A Small Claims Court for the NLP: Judging Legal Text Classification Strategies With Small Datasets
Mariana Yukari Noguti, Edduardo Vellasques, Luiz Eduardo Soares, Oliveira

TL;DR
This study evaluates various NLP strategies for legal text classification with limited labeled data, finding that semi-supervised learning with BERT and data augmentation yields the best accuracy in a low-resource legal domain.
Contribution
It demonstrates the effectiveness of semi-supervised learning and data augmentation techniques, particularly UDA with BERT, for legal text classification with small datasets.
Findings
Unsupervised Data Augmentation (UDA) achieved 80.7% accuracy.
Classical models like SVM and logistic regression performed well with word2vec embeddings.

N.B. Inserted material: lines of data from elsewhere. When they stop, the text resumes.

-- ==== Sys2Proof/Machine/Flags.lean ====
section
/-! DEFINITION. Flags of a thread (R231, R232) and the pending prefix: its fields and which of them an instruction accepts
(R257, R258, R295, R333, R371). -/
namespace Sys2Proof.Machine

/-- Set the flags that an instruction raises; a nomad thread's are discarded (R232). -/
def Thread.raise (t : Thread) (f : Flags) : Thread :=
  if t.nomad then t else { t with fflags := t.fflags ||| f.setWidth 64 }

/-- FA. -/
def pFA (w : BitVec 32) : BitVec 4 := w.extractLsb' 7 4
/-- FB. -/
def pFB (w : BitVec 32) : BitVec 4 := w.extractLsb' 11 4
/-- FC. -/
def pFC (w : BitVec 32) : BitVec 4 := w.extractLsb' 15 4
/-- FD. -/
def pFD (w : BitVec 32) : BitVec 4 := w.extractLsb' 19 4
/-- RM. -/
def pRM (w : BitVec 32) : BitVec 3 := w.extractLsb' 23 3
/-- SAT. -/
def pSAT (w : BitVec 32) : Bool := w.getLsbD 26
/-- The rounding mode a prefix sets; without one the word is 0 and the mode RNE. -/
def pRm (w : BitVec 32) : Rm := Rm.ofCode (pRM w)

/-- Only RM may be set. -/
def pfxRm (w : BitVec 32) : Bool := pFA w = 0#4 && pFB w = 0#4 && pFC w = 0#4 && pFD w = 0#4 && !pSAT w
/-- Only RM and SAT may be set. -/
def pfxRmSat (w : BitVec 32) : Bool := pFA w = 0#4 && pFB w = 0#4 && pFC w = 0#4 && pFD w = 0#4

/-- The decode checks of an instruction that takes formats: a prefix it does not accept, then nomad register names (R265). The
body gets the prefix word, 0 when none is pending. -/
def withPfx (rs : List Reg) (ok : BitVec 32 → Bool) (s : State) (k : Thread → BitVec 32 → Out) : Out :=
  withThread s fun t =>
    if (t.prefix?).any fun w => !ok w then .next (s.trapBits 0x14#8)
    else if badNomad t rs then .next (s.illegal 4#4)
    else if t.pends rs then stall s
    else k t ((t.prefix?).getD 0#32)

end Sys2Proof.Machine
end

BERT combined with semi-supervised strategies outperformed other models.
Abstract
Recent advances in language modelling has significantly decreased the need of labelled data in text classification tasks. Transformer-based models, pre-trained on unlabeled data, can outmatch the performance of models trained from scratch for each task. However, the amount of labelled data need to fine-tune such type of model is still considerably high for domains requiring expert-level annotators, like the legal domain. This paper investigates the best strategies for optimizing the use of a small labeled dataset and large amounts of unlabeled data and perform a classification task in the legal area with 50 predefined topics. More specifically, we use the records of demands to a Brazilian Public Prosecutor's Office aiming to assign the descriptions in one of the subjects, which currently demands deep legal knowledge for manual filling. The task of optimizing the performance of…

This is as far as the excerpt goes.